Abandoned cities
It's a fact of life on the web: personal sites close down. The demands of off-line life may necessitate a hiatus, or perhaps the author simply loses interest in writing. Most bloggers create and distribute their work for free, so when faced with adversity it can be difficult to make publishing a priority.
Of course, most of the time the author will make a brief announcement that she is "taking a break," to let their regular readers know that updates will not be coming for a while. When a site closes down permanently there will often be a farewell post, sometimes with explanations, sometimes without. But sometimes a site will be abandoned without any explanation whatsoever.
During my time on-line I've experienced this sudden absence on a few occasions, where a writer who I enjoyed just stops writing. When it was a person to whom I felt a personal connection, or who had posted about personal worries or depression, the abrupt disappearance was more troubling. Still, though, there was nothing I could do. The unanswered questions nag at me for a while, but the web is a vast space, and soon enough something new comes along to distract me.
On three occasions, though, the questions were answered, although without favorable outcomes. Three times there were delayed updates to the site, posted by family members who bore the burden of telling a community they neither knew nor understood that the person behind the words had died: twice from suicide, once from a disease we never knew she was fighting. While difficult to read, at least there was a sense of closure, with the open comments on the sites serving as digital wakes.
With the explosion of blogs, journals, and MySpace pages in recent years, these events are almost commonplace. The availability of Internet access to the armed forces has enabled many soldiers to create blogs, and soldiers die with appalling frequency these days; it is a certainty that many of those new bloggers are gone. All told, by this point there must be thousands of electronic revenants haunting the web, some with closure, some simply remaining unsolved forever.

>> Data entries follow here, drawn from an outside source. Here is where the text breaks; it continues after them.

/-- The round trip of a run of bit fields (43_bits.md, 3. Laws): PUT_BITS of any widths and values, then GET_BITS of the same
widths by a reader over the same bytes, give the values back, and each BITIDX advances by the sum of the widths. -/
def Obligations.BitFieldRunsRoundTrip : Prop :=
  ∀ (s : State) (fields : List (BitVec 6 × DWord)),
    ready .writer .bit s → s.params.legal → s.memInv →
    (∀ f ∈ fields, legalNbits f.1 ∧ f.2.toNat < 2 ^ f.1.toNat) →
    fieldEnd s.bitIdx.toNat (fields.map (fun f => f.1.toNat)).sum ≤ s.params.maxCapacity →
      ∃ t, putFields fields s = some t ∧
        t.bitIdx.toNat = s.bitIdx.toNat + (fields.map (fun f => f.1.toNat)).sum ∧
        ∀ u : State, ready .reader .bit u → u.len.toNat ≤ 2 ^ 48 → u.bitIdx = s.bitIdx →
          fieldEnd s.bitIdx.toNat (fields.map (fun f => f.1.toNat)).sum ≤ u.len.toNat →
          (∀ a < u.len.toNat, u.mem.read a = t.mem.read a) →
            ∃ u', getFields (fields.map Prod.fst) u = some (fields.map Prod.snd, u') ∧ u'.bitIdx = t.bitIdx

/-! ### Smart integers (44_varint.md) -/

/-- R261: an unsigned smart, chosen by bit 7 of the byte at CURSOR. -/
def Obligations.GetUsmartReadsOneOrTwoBytes : Prop :=
  ∀ (s : State) (b0 b1 : Nat), ready .reader .byte s → b0 = (s.mem.read s.cursor.toNat).toNat →
    b1 = (s.mem.read (s.cursor.toNat + 1)).toNat →
      (b0 < 128 → s.cursor.toNat + 1 ≤ s.len.toNat →
        exec .getUsmart s = .next { consumed 1 s with r := BitVec.ofNat 64 b0 }) ∧
      (128 ≤ b0 → s.cursor.toNat + 2 ≤ s.len.toNat →
        exec .getUsmart s = .next { consumed 2 s with r := BitVec.ofNat 64 (256 * b0 + b1 - 32768) }) ∧
      (s.len.toNat ≤ s.cursor.toNat ∨ 128 ≤ b0 ∧ s.len.toNat < s.cursor.toNat + 2 →
        exec .getUsmart s = .next (latched .boundsError s))

/-- R263: a signed smart. -/
def Obligations.GetSsmartReadsOneOrTwoBytes : Prop :=
  ∀ (s : State) (b0 b1 : Nat), ready .reader .byte s → b0 = (s.mem.read s.cursor.toNat).toNat →
    b1 = (s.mem.read (s.cursor.toNat + 1)).toNat →
      (b0 < 128 → s.cursor.toNat + 1 ≤ s.len.toNat →
        exec .getSsmart s = .next { consumed 1 s with r := BitVec.ofInt 64 ((b0 : Int) - 64) }) ∧
      (128 ≤ b0 → s.cursor.toNat + 2 ≤ s.len.toNat →
        exec .getSsmart s = .next { consumed 2 s with r := BitVec.ofInt 64 (256 * (b0 : Int) + b1 - 49152) }) ∧
      (s.len.toNat ≤ s.cursor.toNat ∨ 128 ≤ b0 ∧ s.len.toNat < s.cursor.toNat + 2 →
        exec .getSsmart s = .next (latched .boundsError s))

/-- R268: a big smart. -/
def Obligations.GetBsmartReadsTwoOrFourBytes : Prop :=
  ∀ (s : State) (b0 b1 b2 b3 : Nat), ready .reader .byte s → b0 = (s.mem.read s.cursor.toNat).toNat →
    b1 = (s.mem.read (s.cursor.toNat + 1)).toNat → b2 = (s.mem.read (s.cursor.toNat + 2)).toNat →
    b3 = (s.mem.read (s.cursor.toNat + 3)).toNat →
      (b0 < 128 → s.cursor.toNat + 2 ≤ s.len.toNat →
        exec .getBsmart s = .next { consumed 2 s with r := BitVec.ofNat 64 (256 * b0 + b1) }) ∧
      (128 ≤ b0 → s.cursor.toNat + 4 ≤ s.len.toNat →
        exec .getBsmart s = .next { consumed 4 s with
          r := BitVec.ofNat 64 (2 ^ 24 * (b0 - 128) + 2 ^ 16 * b1 + 2 ^ 8 * b2 + b3) }) ∧
      (s.len.toNat ≤ s.cursor.toNat ∨ b0 < 128 ∧ s.len.toNat < s.cursor.toNat + 2 ∨
          128 ≤ b0 ∧ s.len.toNat < s.cursor.toNat + 4 →
        exec .getBsmart s = .next (latched .boundsError s))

I don't want that to happen to me, or to this site. In the past I made arrangements with a friend to act as my on-line executor, sending her the account names and passwords she would need to post on my behalf, and the text of my final published words. However, even with the planning, I never got around to completing that final step. When the project went past theory and into practice there was just something vaguely unsettling about it all.
Of course, a couple of years ago I nearly died, without having finished that chapter. While I was in the hospital, waiting my turn for surgery, I fired up the laptop and wrote the epilogue to my on-line life. It was tough; you can't exactly ask someone to edit something that personal, and I am not immune to the irony of having my last words be full of misspellings and grammatical errors. Fortunately, it wasn't needed; Demerol is an excellent painkiller, but a lousy muse.
What immortality I may achieve will be digital — bit-based words swirling through the Internet's luminiferous aether until the last server is unplugged. I can't say with certainty that it will ever mean anything, but I will do my best to provide a reasonable "final episode."






4 Comments:
I think there's all kinds of ramifications and consequences to the online extensions of ourselves that we as a society haven't figured out yet in terms of norms and standards and taboos. All this interwebs chaos is still very new and poorly understood (remember the tubes!) in the wider context of the history of social norms.
For a local example, there's Janice Guillen, the 18-year-old girl recently arrested for participating in the murder of a homeless man. The Pulp claims to have found her myspace page. If true, then what's going to happen to that page? Will her family take it over and use it as a forum to raise money for a legal defense fund? Do they even know it exists? Will Ms. Guillen herself return to the page and update her most recent predicament, seeking sympathy and support from myspace friends? How many adds do you get for killing a homeless guy? Or will her myspace become a magnet for personal attacks and insults, and eventually shut down? What if she tries to maintain it from prison, sending out pics and posts to a friend who plugs in the information for her? Does myspace have a policy covering incarcerated users?
I've also thought about that unsettling moment when, for reasons beyond my control, I cease to publish online. Like you, I've arranged for others to have access so that announcements can be made, but I have written no last words. I don't know that they are mind to write.
Of course, I also hope that the whim of technology doesn't remove me, either. Having everything vanish into white space is disturbing.
"I'm not dead yet!"
I've thought about this, too, and the truth is that I don't want to give out my passwords (mainly the e-mail ones) because I don't think there's anyone in my life who would not snoop around.
There's a lot of incriminating stuff in my various e-mail accounts. I prefer to be dead when my friends and family stumble upon them.
For now, the passwords are all sealed in my will.